Теперь была очередь за протестующими: они развернули плакат с надписью “Верните нас на родину!”. Офицер уведомил их, что они нарушают недавнее постановление Мосгорисполкома, запрещающее несогласованные демонстрации.
— Нам не дали разрешения, — возразил один из татар.
— Ну так и всё, — сказал офицер. Он поднял руки, давая знак группе захвата. Кагэбэшники разорвали транспарант в клочья, татар поволокли в автобус. Они почти не сопротивлялись.
Тем временем другой офицер потребовал у нас паспорта и прочие документы и переписал оттуда все данные. Те, что были с фотоаппаратами, нас щелкали.
Вся демонстрация не продлилась и трех минут. Мы с Эстер, Подрабинеком и Киселевым попытались поймать такси. Мы долго ждали, но машин не было. В конце концов, один из офицеров КГБ подошел к нам и учтивейшим тоном произнес: “Вам лучше ловить машину на той стороне улицы”. И с этими словами ушел.
Киселев усмехнулся:
— КГБ хочет, чтобы мы о них думали: ребята просто делают свою работу.
Протестовавших татар выслали из Москвы. Большинство из них отправилось в Ташкент, столицу Узбекистана: туда в 1944-м в вагонах депортировали их семьи.
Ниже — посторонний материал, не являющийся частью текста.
-- ==== Sys2Proof/Tests/Slice0.lean ====
section
/-! SUPPORT. The model's own tests: decoding of words written out from the spec, refusals of ill-formed instructions, single
steps with results computed by hand from the spec, and for each statement with hypotheses states that meet them. -/

namespace Sys2Proof.Tests

open Sys2Proof Sys2Proof.Machine Sys2Proof.Claims

set_option Elab.async false
set_option linter.unusedSimpArgs false
set_option linter.unreachableTactic false
set_option linter.unusedTactic false

/-! ### Forms and states to build from -/

/-- Form R with every field zero. -/
def fr : RForm := { s1 := false, gi := 0, gp := 0, d := 0, a := 0, b := 0, c := 0, x := 0 }

/-- Form I with every field zero. -/
def fi : IForm := { s1 := false, gi := 0, gp := 0, d := 0, a := 0, b := 0, imm := 0 }

/-- Form L with every field zero. -/
def fl : LForm := { s1 := false, gi := 0, gp := 0, d := 0, imm := 0 }

/-- The V slot with every field zero. -/
def fv : VForm := { mg := 0, fmt := 0, rnd := 0, sat := 0, lw := 0, vd := 0, va := 0, vb := 0, vc := 0, sb := 0, fn := 0 }

/-- Form AT with every field zero. -/
def fat : AtForm := { gi := 0, gp := 0, cls := 0, d := 0, a := 0, b := 0, c := 0, w := 0, pd := 0, z := 0 }

/-- The K slot with every field zero. -/
def fk : KForm := { aws := 0, ring := 0, swz := 0, ops := 0 }

/-- The N slot with every field zero. -/
def fn : NForm := { ch := 0, aws := 0, pm := 0, ops := 0 }

/-- Bare C instruction without guard. -/
def fb : BareForm := { gi := 0, gp := 0, z := 0 }

/-- Tile 0 with a running strand, changed by `g`; the rest of the machine as reset leaves it, in cycle 1,000. -/
def rig (g : Core → Core) : State :=
  { State.reset with cycle := 1000, cur := 0, cores := [(0, g { Core.fresh 0 with strand := .running })] }

/-- Scalar register `r` holds `x`. -/
def withS (r : Fin 64) (x : Word) (c : Core) : Core := { c with sregs := c.sregs.set r x }

/-- Vector register `r` holds `x`. -/
def withV (r : Fin 32) (x : Vec) (c : Core) : Core := { c with vregs := c.vregs.set r x }

/-- Staging register `r` holds `x`. -/
def withStg (r : Fin 48) (x : Word) (c : Core) : Core := { c with stg := c.stg.set r x }

/-- Bytes `bs` stand from `a` on in the scratchpad. -/
def withPad (a : Nat) (bs : List (BitVec 8)) (c : Core) : Core := { c with spad := c.spad.putBytes a bs }

/-- The core after a step that goes on, and what it answers of it. -/
def after {α : Type} (o : Host.Outcome State Fault Refusal) (d : α) (g : State → α) : α :=
  match o with
  | .next t => g t
  | .fault _ => d
  | .refused _ => d

/-! ### Decoding: words laid out as the spec's encoding tables lay them out -/

/-- R66, R71, R88, R89: form R in S0, GI = 1, GP = 5, D = 1, A = 2, B = 3, C = 4, X = 0x567. -/
theorem test_decode_S_form_R :
    ∀ e ∈ [(0x01, Instr.add), (0x02, .sub), (0x03, .mul), (0x04, .mulh), (0x05, .mulhn), (0x06, .div), (0x07, .divn),
      (0x08, .rem), (0x09, .remn), (0x0A, .and), (0x0B, .or), (0x0C, .xor), (0x0D, .andn), (0x0E, .shl),
      (0x0F, .shr), (0x10, .sra), (0x11, .rol), (0x12, .min), (0x13, .max), (0x14, .minn), (0x15, .maxn),
      (0x16, .clz), (0x17, .ctz), (0x18, .popc), (0x19, .exts), (0x1A, .extz), (0x1B, .ins), (0x1C, .sel),
      (0x1D, .lea), (0x1E, .bswap), (0x30, .cmp), (0x32, .pand), (0x33, .por), (0x34, .pxor), (0x35, .pmov),
      (0x36, .ptos), (0x40, .fadd), (0x41, .fsub), (0x42, .fmul), (0x43, .ffma), (0x44, .fmin), (0x45, .fmax),
      (0x46, .fdiv), (0x47, .fsqrt), (0x48, .fcmp), (0x49, .fclass), (0x4A, .fcvt), (0x4B, .fcvti), (0x4C, .icvtf),
      (0x4D, .fsgn), (0x50, .prep)],
      decodeTableWord 384 ((e.1 * 2 ^ 40 + 2 ^ 39 + 5 * 2 ^ 36 + 1 * 2 ^ 30 + 2 * 2 ^ 24 + 3 * 2 ^ 18 + 4 * 2 ^ 12 + 0x567) * 2 ^ 320) =
        some (e.2 { s1 := false, gi := 1, gp := 5, d := 1, a := 2, b := 3, c := 4, x := 0x567 }) := by
  decide +kernel

/-- R66, R71, R88, R89: form I in S1, GI = 0, GP = 6, D = 1, A = 2, B = 3, IMM18 = 0x20005. -/
theorem test_decode_S_form_I :
    ∀ e ∈ [(0x20, Instr.addi), (0x21, .andi), (0x22, .ori), (0x23, .xori), (0x24, .shli), (0x25, .shri), (0x26, .srai),
      (0x27, .muli), (0x28, .mini), (0x29, .maxi), (0x31, .cmpi), (0x37, .pset), (0x38, .ptst), (0x52, .get),
      (0x53, .set), (0x54, .setfmt), (0x55, .getfmt), (0x56, .stg), (0x57, .gtg), (0x58, .lcset), (0x59, .lcget),
      (0x5A, .rasrd), (0x5B, .raswr), (0x60, .gets), (0x61, .sets)],
      decodeTableWord 384 ((e.1 * 2 ^ 40 + 6 * 2 ^ 36 + 1 * 2 ^ 30 + 2 * 2 ^ 24 + 3 * 2 ^ 18 + 0x20005) * 2 ^ 272) =
        some (e.2 { s1 := true, gi := 0, gp := 6, d := 1, a := 2, b := 3, imm := 0x20005 }) := by
  decide +kernel

/-- R66, R71, R88, R89: form L in S1, GI = 1, GP = 3, D = 63, IMM30 = 0x12345678. -/
theorem test_decode_S_form_L :
    ∀ e ∈ [(0x2A, Instr.movi), (0x2B, .moviz), (0x2C, .movm), (0x2D, .movt), (0x2E, .addpc), (0x51, .prepr)],
      decodeTableWord 384 ((e.1 * 2 ^ 40 + 2 ^ 39 + 3 * 2 ^ 36 + 63 * 2 ^ 30 + 0x12345678) * 2 ^ 272) =
        some (e.2 { s1 := true, gi := 1, gp := 3, d := 63, imm := 0x12345678 }) := by
  decide +kernel

/-- R67, R71, R93, R119: GI = 1, GP = 2, target register 5. -/
theorem test_decode_C_transfers :
    ∀ e ∈ [(0x01, Instr.br), (0x02, .call)],
      decodeTableWord 384 ((e.1 * 2 ^ 26 + 2 ^ 25 + 2 * 2 ^ 22 + 5 * 2 ^ 19) * 2 ^ 240) =
        some (e.2 { gi := 1, gp := 2, t := 5, z := 0 }) := by
  decide +kernel

/-- R67, R71, R93, R119: the C instructions without operands, GI = 0, GP = 7. -/
theorem test_decode_C_bare :
    ∀ e ∈ [(0x03, Instr.ret), (0x07, .done), (0x09, .eret), (0x0A, .idle), (0x0B, .swap), (0x0D, .halt)],
      decodeTableWord 384 ((e.1 * 2 ^ 26 + 7 * 2 ^ 22) * 2 ^ 240) =
        some (e.2 { gi := 0, gp := 7, z := 0 }) := by
  decide +kernel

/-- R67, R71, R93, R119: the immediate of `trap` and `brk`. -/
theorem test_decode_C_imm :
    ∀ e ∈ [(0x08, Instr.trap), (0x0C, .brk)],
      decodeTableWord 384 ((e.1 * 2 ^ 26 + 1 * 2 ^ 22 + 0xBEEF) * 2 ^ 240) =
        some (e.2 { gi := 0, gp := 1, z := 0, imm := 0xBEEF }) := by
  decide +kernel

/-- R67, R71, R93, R119: `loop lc2, t3`, `wait 1, 2, 3, 4, 5`, `sync bl1, p2, p3` and `qfence mn`, guard p4. -/
theorem test_decode_C_others :
    decodeTableWord 384 ((0x04 * 2 ^ 26 + 4 * 2 ^ 22 + 3 * 2 ^ 19 + 2 * 2 ^ 17) * 2 ^ 240) =
        some (.loop { gi := 0, gp := 4, t := 3, lc := 2, z := 0 }) ∧
      decodeTableWord 384 ((0x05 * 2 ^ 26 + 4 * 2 ^ 22 + 1 * 2 ^ 16 + 2 * 2 ^ 12 + 3 * 2 ^ 8 + 4 * 2 ^ 4 + 5) * 2 ^ 240) =
        some (.wait { gi := 0, gp := 4, z := 0, l := 1, s := 2, k := 3, m := 4, n := 5 }) ∧
      decodeTableWord 384 ((0x06 * 2 ^ 26 + 4 * 2 ^ 22 + 1 * 2 ^ 20 + 2 * 2 ^ 17 + 3 * 2 ^ 14) * 2 ^ 240) =
        some (.sync { gi := 0, gp := 4, bl := 1, pv := 2, pr := 3, z := 0 }) ∧
      decodeTableWord 384 ((0x0E * 2 ^ 26 + 4 * 2 ^ 22 + 2 ^ 3 + 2 ^ 1) * 2 ^ 240) =
        some (.qfence { gi := 0, gp := 4, z := 0, mask := 0b1010 }) := by
  decide +kernel

/-- R68, R71, R94: MG = 1, FMT = 2, RND = 3, SAT = 1, LW = 2, VD = 4, VA = 5, VB = 6, VC = 7, SB = 0, FN = 0x12344. -/
theorem test_decode_V :
    ∀ e ∈ [(0x01, Instr.vadd), (0x02, .vsub), (0x03, .vmul), (0x04, .vmulh), (0x05, .vmulhn), (0x06, .vmin),
      (0x07, .vmax), (0x08, .vminn), (0x09, .vmaxn), (0x0A, .vand), (0x0B, .vor), (0x0C, .vxor), (0x0D, .vandn),
      (0x0E, .vshl), (0x0F, .vshr), (0x10, .vsra), (0x11, .vabs), (0x12, .vneg), (0x13, .vclz), (0x14, .vpopc),
      (0x15, .vadds), (0x16, .vaddsn), (0x17, .vsubs), (0x18, .vsubsn), (0x19, .vsel), (0x1A, .vcmp),
      (0x20, .vfadd), (0x21, .vfsub), (0x22, .vfmul), (0x23, .vfma), (0x24, .vfmin), (0x25, .vfmax),
      (0x26, .vfdiv), (0x27, .vfsqrt), (0x28, .vfexp2), (0x29, .vflog2), (0x2A, .vfrcp), (0x2B, .vfrsq),
      (0x2C, .vfabs), (0x2D, .vfneg), (0x2E, .vfcmp), (0x2F, .vfclass), (0x30, .vcvt), (0x31, .vqnt),
      (0x32, .vdqnt), (0x33, .vfredadd), (0x34, .vfredmax), (0x35, .vredadd), (0x36, .vredmax), (0x40, .vmov),
      (0x41, .vsplat), (0x42, .vsplati), (0x43, .vextr), (0x44, .vinsr), (0x45, .vperm), (0x46, .vshuf),
      (0x47, .vslide), (0x48, .vacc), (0x49, .vaccw), (0x4A, .vsin), (0x4B, .vsout), (0x4C, .viota), (0x50, .mand),
      (0x51, .mor), (0x52, .mxor), (0x53, .mnot), (0x54, .mset), (0x55, .mget), (0x56, .vany), (0x57, .vall),
      (0x58, .mpopc)],
      decodeTableWord 384 ((e.1 * 2 ^ 56 + 1 * 2 ^ 52 + 2 * 2 ^ 48 + 3 * 2 ^ 45 + 2 ^ 44 + 2 * 2 ^ 42 + 4 * 2 ^ 37 + 5 * 2 ^ 32 + 6 * 2 ^ 27 + 7 * 2 ^ 22 + 0x12344) * 2 ^ 176) =
        some (e.2 { mg := 1, fmt := 2, rnd := 3, sat := 1, lw := 2, vd := 4, va := 5, vb := 6, vc := 7, sb := 0, fn := 0x12344 }) := by
  decide +kernel

/-- R138: 0x45 with T2 = 1 is `vperm2`; SB = 1 with scalar s5 in [20:15] (R68). -/
theorem test_decode_vperm2 :
    decodeTableWord 384 ((0x45 * 2 ^ 56 + 2 * 2 ^ 42 + 4 * 2 ^ 37 + 5 * 2 ^ 32 + 7 * 2 ^ 22 + 2 ^ 21 + 5 * 2 ^ 15 + 1) * 2 ^ 176) =
      some (.vperm2 { mg := 0, fmt := 0, rnd := 0, sat := 0, lw := 2, vd := 4, va := 5, vb := 0, vc := 7, sb := 1, fn := 0x28001 }) := by
  decide +kernel

/-- R69, R71, R97, R153: GI = 1, GP = 3, CLS = 9, D = 10, A = 11, T = 6, DISP = 0x8001. -/
theorem test_decode_L_form_LS :
    ∀ e ∈ [(0x01, Instr.lds), (0x02, .sts)],
      decodeTableWord 384 ((e.1 * 2 ^ 40 + 2 ^ 39 + 3 * 2 ^ 36 + 9 * 2 ^ 32 + 10 * 2 ^ 26 + 11 * 2 ^ 20 + 6 * 2 ^ 16 + 0x8001) * 2 ^ 128) =
        some (e.2 { gi := 1, gp := 3, cls := 9, d := 10, a := 11, t := 6, disp := 0x8001 }) := by
  decide +kernel

/-- R69, R71, R97, R154: V = 17, A = 33, DISP = 0x7FFF. -/
theorem test_decode_L_form_LV :
    ∀ e ∈ [(0x03, Instr.ldv), (0x04, .stv)],
      decodeTableWord 384 ((e.1 * 2 ^ 40 + 2 ^ 39 + 3 * 2 ^ 36 + 9 * 2 ^ 32 + 17 * 2 ^ 27 + 33 * 2 ^ 21 + 0x7FFF) * 2 ^ 128) =
        some (e.2 { gi := 1, gp := 3, cls := 9, v := 17, a := 33, z := 0, disp := 0x7FFF }) := by
  decide +kernel

/-- R69, R71, R97, R155: V = 17, A = 33, S = 34, LW = 2, DISP = 0x1ABC. -/
theorem test_decode_L_form_LVS :
    ∀ e ∈ [(0x05, Instr.ldvs), (0x06, .stvs)],
      decodeTableWord 384 ((e.1 * 2 ^ 40 + 2 ^ 39 + 3 * 2 ^ 36 + 9 * 2 ^ 32 + 17 * 2 ^ 27 + 33 * 2 ^ 21 + 34 * 2 ^ 15 + 2 * 2 ^ 13 + 0x1ABC) * 2 ^ 128) =
        some (e.2 { gi := 1, gp := 3, cls := 9, v := 17, a := 33, s := 34, lw := 2, disp := 0x1ABC }) := by
  decide +kernel

/-- R69, R71, R97, R156: V = 17, A = 33, VI = 18, LW = 1, SC = 3, M = 5. -/
theorem test_decode_L_form_LVG :
    ∀ e ∈ [(0x07, Instr.ldvg), (0x08, .stvg)],
      decodeTableWord 384 ((e.1 * 2 ^ 40 + 2 ^ 39 + 3 * 2 ^ 36 + 9 * 2 ^ 32 + 17 * 2 ^ 27 + 33 * 2 ^ 21 + 18 * 2 ^ 16 + 1 * 2 ^ 14 + 3 * 2 ^ 12 + 5 * 2 ^ 8) * 2 ^ 128) =
        some (e.2 { gi := 1, gp := 3, cls := 9, v := 17, a := 33, vi := 18, lw := 1, sc := 3, m := 5, z := 0 }) := by
  decide +kernel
На весну они наметили новые демонстрации.
Но в те первые дни гласности главные перемены происходили не на улицах во время демонстраций и не в чиновничьих кабинетах, а на страницах еженедельных изданий — “Московских новостей” и “Огонька”, толстых журналов “Новый мир” и “Знамя” — и в осторожных, но все же по тем временам удивительных речах Михаила Горбачева. Все кинулись читать. Каждый день в газетах писали о страшном, душераздирающем прошлом; в ежемесячных журналах печатались романы, ждавшие выхода десятки лет; история и литература стали самыми горячими новостями. Не стоит думать, что вал статей, публикация запрещенных книг и стихотворений были событием только для московской и ленинградской интеллигенции. “На самом деле к тому времени, как вышли «Живаго», Бродский и все остальное, интеллигенция все это уже прочла в самиздате”, — объясняла мне писательница Татьяна Толстая. Для нее гласность означала, что она, живя в своей полуподвальной квартире в центре Москвы, могла больше не прятать иностранные книги. “Гласность — замечательная вещь для интеллигенции, но в первую очередь это взрыв для пролетариев”, — сказала она. И я помню это завораживающее зрелище в 1988 и 1989 годах: едешь в метро и видишь, как обычные люди читают Пастернака в голубоватых книжках “Нового мира” или новые исторические эссе в красно-белом “Знамени”. Больше двух лет истопники, шоферы, студенты — вообще все с голодной жадностью поглощали публикации. Они читали на эскалаторах, на улице, читали так, будто боялись, что литература вновь исчезнет в черном ящике цензуры. Люди, которые так долго были лишены лучшего, что писалось на их языке, теперь изучали классику, как будто по графику: на этой неделе — “Реквием” Анны Ахматовой, на следующей — “Чевенгур” Андрея Платонова. Один экземпляр “Нового мира” проходил через столько рук, что его оборачивали в бумагу, чтобы он не рассыпался. Часто для обертки использовали “Правду” — ей наконец-то нашлось хорошее применение. В этот ранний сонм попало и несколько иностранцев, среди них британский историк Роберт Конквест, автор исследований о Большом терроре, и, самое главное, Джордж Оруэлл, с необыкновенной точностью описавший тоталитарное государство. “Люди теперь впервые читают «1984», и они увидят, что Оруэлл, получивший образование в Итоне и на улицах колониальной Бирмы, понял душу — или бездушность — нашего общества лучше, чем кто-либо”, — говорил мне философ Григорий Померанц.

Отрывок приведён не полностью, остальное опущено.